# [TASK BRIEF]
Take the entries that follow and return exactly the lines from the one holding "t.unseen = s.unseen" through the one holding "def Obligations.ResWrittenOnlyByRegisterMixes : Prop", both included. Nothing else is needed.

##### DATA EXTRACT

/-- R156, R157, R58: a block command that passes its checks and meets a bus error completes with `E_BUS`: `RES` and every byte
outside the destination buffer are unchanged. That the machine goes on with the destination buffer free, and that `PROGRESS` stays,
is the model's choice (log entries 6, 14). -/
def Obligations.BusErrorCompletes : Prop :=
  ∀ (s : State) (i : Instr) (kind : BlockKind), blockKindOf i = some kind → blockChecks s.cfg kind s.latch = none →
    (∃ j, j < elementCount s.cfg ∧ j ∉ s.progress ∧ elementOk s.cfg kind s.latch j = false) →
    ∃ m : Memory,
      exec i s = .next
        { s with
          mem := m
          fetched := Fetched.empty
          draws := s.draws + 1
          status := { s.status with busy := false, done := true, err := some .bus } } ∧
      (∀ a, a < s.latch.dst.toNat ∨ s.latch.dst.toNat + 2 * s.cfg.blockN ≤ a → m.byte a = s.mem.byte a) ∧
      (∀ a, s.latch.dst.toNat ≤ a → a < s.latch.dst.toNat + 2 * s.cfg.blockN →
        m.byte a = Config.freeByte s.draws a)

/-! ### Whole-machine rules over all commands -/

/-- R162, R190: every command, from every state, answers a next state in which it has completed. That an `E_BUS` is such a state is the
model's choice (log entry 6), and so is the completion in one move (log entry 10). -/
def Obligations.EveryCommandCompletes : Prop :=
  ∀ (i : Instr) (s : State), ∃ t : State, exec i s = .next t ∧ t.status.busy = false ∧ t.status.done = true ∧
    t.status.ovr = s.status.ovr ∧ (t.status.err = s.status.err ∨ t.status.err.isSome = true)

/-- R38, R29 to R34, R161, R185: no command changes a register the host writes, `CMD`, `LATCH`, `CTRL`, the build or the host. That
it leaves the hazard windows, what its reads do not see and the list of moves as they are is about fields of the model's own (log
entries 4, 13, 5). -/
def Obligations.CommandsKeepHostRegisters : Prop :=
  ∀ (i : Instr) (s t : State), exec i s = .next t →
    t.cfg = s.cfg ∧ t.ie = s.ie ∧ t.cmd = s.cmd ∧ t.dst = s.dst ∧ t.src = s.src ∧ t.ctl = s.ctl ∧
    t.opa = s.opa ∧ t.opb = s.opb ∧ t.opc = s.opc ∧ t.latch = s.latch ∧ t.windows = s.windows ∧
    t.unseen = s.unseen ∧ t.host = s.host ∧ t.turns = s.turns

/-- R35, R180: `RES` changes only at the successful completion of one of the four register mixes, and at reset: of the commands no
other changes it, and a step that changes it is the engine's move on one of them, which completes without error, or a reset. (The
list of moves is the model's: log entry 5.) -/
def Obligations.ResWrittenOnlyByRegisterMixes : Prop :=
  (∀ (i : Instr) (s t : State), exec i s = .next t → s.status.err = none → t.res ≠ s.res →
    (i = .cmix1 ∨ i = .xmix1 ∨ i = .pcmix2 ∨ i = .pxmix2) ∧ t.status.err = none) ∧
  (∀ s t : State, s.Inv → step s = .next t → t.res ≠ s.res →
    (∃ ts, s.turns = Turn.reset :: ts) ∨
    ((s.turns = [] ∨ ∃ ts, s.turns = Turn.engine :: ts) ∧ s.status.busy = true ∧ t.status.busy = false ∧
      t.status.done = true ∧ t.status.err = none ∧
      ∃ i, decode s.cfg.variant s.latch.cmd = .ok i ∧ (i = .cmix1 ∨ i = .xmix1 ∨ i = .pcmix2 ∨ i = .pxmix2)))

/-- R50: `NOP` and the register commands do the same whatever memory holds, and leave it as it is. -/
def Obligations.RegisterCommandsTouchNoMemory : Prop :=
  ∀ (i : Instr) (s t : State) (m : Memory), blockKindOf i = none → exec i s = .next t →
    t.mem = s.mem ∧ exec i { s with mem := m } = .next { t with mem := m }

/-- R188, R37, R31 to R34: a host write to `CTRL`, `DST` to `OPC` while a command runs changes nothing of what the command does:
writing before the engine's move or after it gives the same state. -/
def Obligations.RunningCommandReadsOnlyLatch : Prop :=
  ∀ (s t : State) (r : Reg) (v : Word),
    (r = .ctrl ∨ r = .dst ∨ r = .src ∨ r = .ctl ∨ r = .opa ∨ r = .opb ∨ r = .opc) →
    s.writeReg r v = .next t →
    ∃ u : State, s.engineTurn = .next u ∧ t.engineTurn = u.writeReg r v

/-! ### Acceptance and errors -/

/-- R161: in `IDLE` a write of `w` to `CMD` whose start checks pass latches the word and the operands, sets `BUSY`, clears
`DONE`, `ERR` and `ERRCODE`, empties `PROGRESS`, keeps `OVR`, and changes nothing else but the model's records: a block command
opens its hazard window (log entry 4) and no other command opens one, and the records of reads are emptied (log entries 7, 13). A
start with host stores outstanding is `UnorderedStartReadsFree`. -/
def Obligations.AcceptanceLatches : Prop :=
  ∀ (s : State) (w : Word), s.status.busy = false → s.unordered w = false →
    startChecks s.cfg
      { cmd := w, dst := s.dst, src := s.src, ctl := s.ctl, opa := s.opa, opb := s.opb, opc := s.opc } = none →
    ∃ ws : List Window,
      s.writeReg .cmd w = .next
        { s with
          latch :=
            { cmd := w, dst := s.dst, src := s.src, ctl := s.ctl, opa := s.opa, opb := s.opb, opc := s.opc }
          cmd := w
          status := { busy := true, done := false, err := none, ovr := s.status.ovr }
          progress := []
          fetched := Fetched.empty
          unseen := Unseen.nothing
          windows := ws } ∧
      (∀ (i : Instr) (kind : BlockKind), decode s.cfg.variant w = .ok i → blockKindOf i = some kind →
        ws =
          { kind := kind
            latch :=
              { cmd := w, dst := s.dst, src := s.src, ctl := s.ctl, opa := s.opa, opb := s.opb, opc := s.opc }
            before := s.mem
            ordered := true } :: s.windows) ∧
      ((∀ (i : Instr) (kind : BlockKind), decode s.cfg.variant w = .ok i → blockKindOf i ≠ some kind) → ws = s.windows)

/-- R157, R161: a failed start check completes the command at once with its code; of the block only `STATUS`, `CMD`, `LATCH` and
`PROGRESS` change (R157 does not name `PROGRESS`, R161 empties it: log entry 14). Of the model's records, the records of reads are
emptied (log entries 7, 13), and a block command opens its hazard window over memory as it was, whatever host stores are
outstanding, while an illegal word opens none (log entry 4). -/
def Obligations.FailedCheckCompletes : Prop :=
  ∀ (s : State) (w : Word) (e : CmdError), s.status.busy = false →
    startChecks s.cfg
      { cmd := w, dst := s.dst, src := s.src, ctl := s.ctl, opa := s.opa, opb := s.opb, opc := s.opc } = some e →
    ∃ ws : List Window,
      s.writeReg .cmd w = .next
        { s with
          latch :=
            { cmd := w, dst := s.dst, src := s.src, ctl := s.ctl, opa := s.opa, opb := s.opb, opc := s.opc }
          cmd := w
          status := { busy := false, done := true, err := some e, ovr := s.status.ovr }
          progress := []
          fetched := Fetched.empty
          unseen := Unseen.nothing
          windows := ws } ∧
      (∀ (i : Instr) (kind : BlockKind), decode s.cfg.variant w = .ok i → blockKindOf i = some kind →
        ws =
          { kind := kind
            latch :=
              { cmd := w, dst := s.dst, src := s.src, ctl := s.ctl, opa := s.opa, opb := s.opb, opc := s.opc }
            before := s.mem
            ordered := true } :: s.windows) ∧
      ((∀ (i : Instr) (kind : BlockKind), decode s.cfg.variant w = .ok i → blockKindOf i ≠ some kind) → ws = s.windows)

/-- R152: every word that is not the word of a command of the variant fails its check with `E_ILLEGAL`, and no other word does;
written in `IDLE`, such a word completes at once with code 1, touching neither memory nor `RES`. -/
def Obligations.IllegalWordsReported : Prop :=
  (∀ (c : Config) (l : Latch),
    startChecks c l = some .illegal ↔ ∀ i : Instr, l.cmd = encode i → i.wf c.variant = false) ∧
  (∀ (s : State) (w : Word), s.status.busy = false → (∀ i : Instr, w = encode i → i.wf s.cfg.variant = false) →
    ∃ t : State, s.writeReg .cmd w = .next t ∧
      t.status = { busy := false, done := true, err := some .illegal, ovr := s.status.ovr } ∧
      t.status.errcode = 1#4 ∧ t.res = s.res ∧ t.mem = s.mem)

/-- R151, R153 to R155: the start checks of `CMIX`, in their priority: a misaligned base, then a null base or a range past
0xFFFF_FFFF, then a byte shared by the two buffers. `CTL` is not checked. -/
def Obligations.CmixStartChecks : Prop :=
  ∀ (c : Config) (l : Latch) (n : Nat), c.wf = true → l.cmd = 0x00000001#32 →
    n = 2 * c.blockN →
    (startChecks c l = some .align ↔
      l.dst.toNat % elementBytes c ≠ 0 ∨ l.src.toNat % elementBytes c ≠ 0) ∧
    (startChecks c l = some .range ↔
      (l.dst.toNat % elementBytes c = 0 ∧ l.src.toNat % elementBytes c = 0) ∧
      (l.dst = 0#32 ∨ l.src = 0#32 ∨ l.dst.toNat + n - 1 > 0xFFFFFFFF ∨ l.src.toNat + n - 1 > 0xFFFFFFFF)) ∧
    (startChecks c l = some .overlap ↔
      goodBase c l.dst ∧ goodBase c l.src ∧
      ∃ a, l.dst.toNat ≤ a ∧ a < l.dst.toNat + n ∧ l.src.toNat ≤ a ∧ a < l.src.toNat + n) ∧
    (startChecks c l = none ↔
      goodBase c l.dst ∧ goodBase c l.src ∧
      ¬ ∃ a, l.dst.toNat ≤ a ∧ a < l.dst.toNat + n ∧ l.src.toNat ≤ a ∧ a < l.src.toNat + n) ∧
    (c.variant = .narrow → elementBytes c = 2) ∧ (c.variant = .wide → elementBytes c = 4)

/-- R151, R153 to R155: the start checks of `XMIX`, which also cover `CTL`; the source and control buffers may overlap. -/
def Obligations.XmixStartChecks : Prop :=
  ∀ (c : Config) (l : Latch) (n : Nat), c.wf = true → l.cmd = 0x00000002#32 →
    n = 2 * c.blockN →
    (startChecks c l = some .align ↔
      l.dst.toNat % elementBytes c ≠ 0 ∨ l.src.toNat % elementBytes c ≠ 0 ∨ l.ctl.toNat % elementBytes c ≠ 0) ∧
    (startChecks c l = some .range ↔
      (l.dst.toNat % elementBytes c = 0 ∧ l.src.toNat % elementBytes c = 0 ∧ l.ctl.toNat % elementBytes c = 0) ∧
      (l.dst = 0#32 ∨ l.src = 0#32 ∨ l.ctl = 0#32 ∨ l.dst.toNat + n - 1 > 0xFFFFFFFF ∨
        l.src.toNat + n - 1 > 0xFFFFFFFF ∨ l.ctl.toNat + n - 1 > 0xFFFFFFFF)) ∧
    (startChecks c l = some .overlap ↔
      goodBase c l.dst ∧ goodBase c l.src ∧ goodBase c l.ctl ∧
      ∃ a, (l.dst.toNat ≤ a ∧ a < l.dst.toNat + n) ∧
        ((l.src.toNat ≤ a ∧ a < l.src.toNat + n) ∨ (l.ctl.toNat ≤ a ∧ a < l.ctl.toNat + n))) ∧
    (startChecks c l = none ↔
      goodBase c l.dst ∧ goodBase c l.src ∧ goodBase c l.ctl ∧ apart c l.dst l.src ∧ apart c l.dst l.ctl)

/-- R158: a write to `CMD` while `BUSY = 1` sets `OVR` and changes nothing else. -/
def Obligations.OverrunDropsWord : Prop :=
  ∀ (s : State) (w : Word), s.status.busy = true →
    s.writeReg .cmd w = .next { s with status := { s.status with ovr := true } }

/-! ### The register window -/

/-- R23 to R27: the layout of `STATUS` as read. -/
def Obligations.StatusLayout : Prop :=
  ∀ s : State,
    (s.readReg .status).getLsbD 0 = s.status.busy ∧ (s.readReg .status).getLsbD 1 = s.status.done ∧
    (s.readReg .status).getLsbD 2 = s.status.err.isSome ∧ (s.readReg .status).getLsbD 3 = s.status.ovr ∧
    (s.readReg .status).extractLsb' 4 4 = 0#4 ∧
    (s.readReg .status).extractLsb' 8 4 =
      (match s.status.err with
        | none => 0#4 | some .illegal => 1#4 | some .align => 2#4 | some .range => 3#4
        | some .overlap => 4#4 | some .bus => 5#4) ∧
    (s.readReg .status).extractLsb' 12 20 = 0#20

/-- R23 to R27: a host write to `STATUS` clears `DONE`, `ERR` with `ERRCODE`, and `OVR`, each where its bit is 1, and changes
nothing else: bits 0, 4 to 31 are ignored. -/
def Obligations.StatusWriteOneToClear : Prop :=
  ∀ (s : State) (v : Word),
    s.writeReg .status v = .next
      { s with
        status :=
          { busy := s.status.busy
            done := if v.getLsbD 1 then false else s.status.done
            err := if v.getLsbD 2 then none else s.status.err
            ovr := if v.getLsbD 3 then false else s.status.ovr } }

##########

# [YOUR SOLUTION]
    t.unseen = s.unseen ∧ t.host = s.host ∧ t.turns = s.turns

/-- R35, R180: `RES` changes only at the successful completion of one of the four register mixes, and at reset: of the commands no
other changes it, and a step that changes it is the engine's move on one of them, which completes without error, or a reset. (The
list of moves is the model's: log entry 5.) -/
def Obligations.ResWrittenOnlyByRegisterMixes : Prop :=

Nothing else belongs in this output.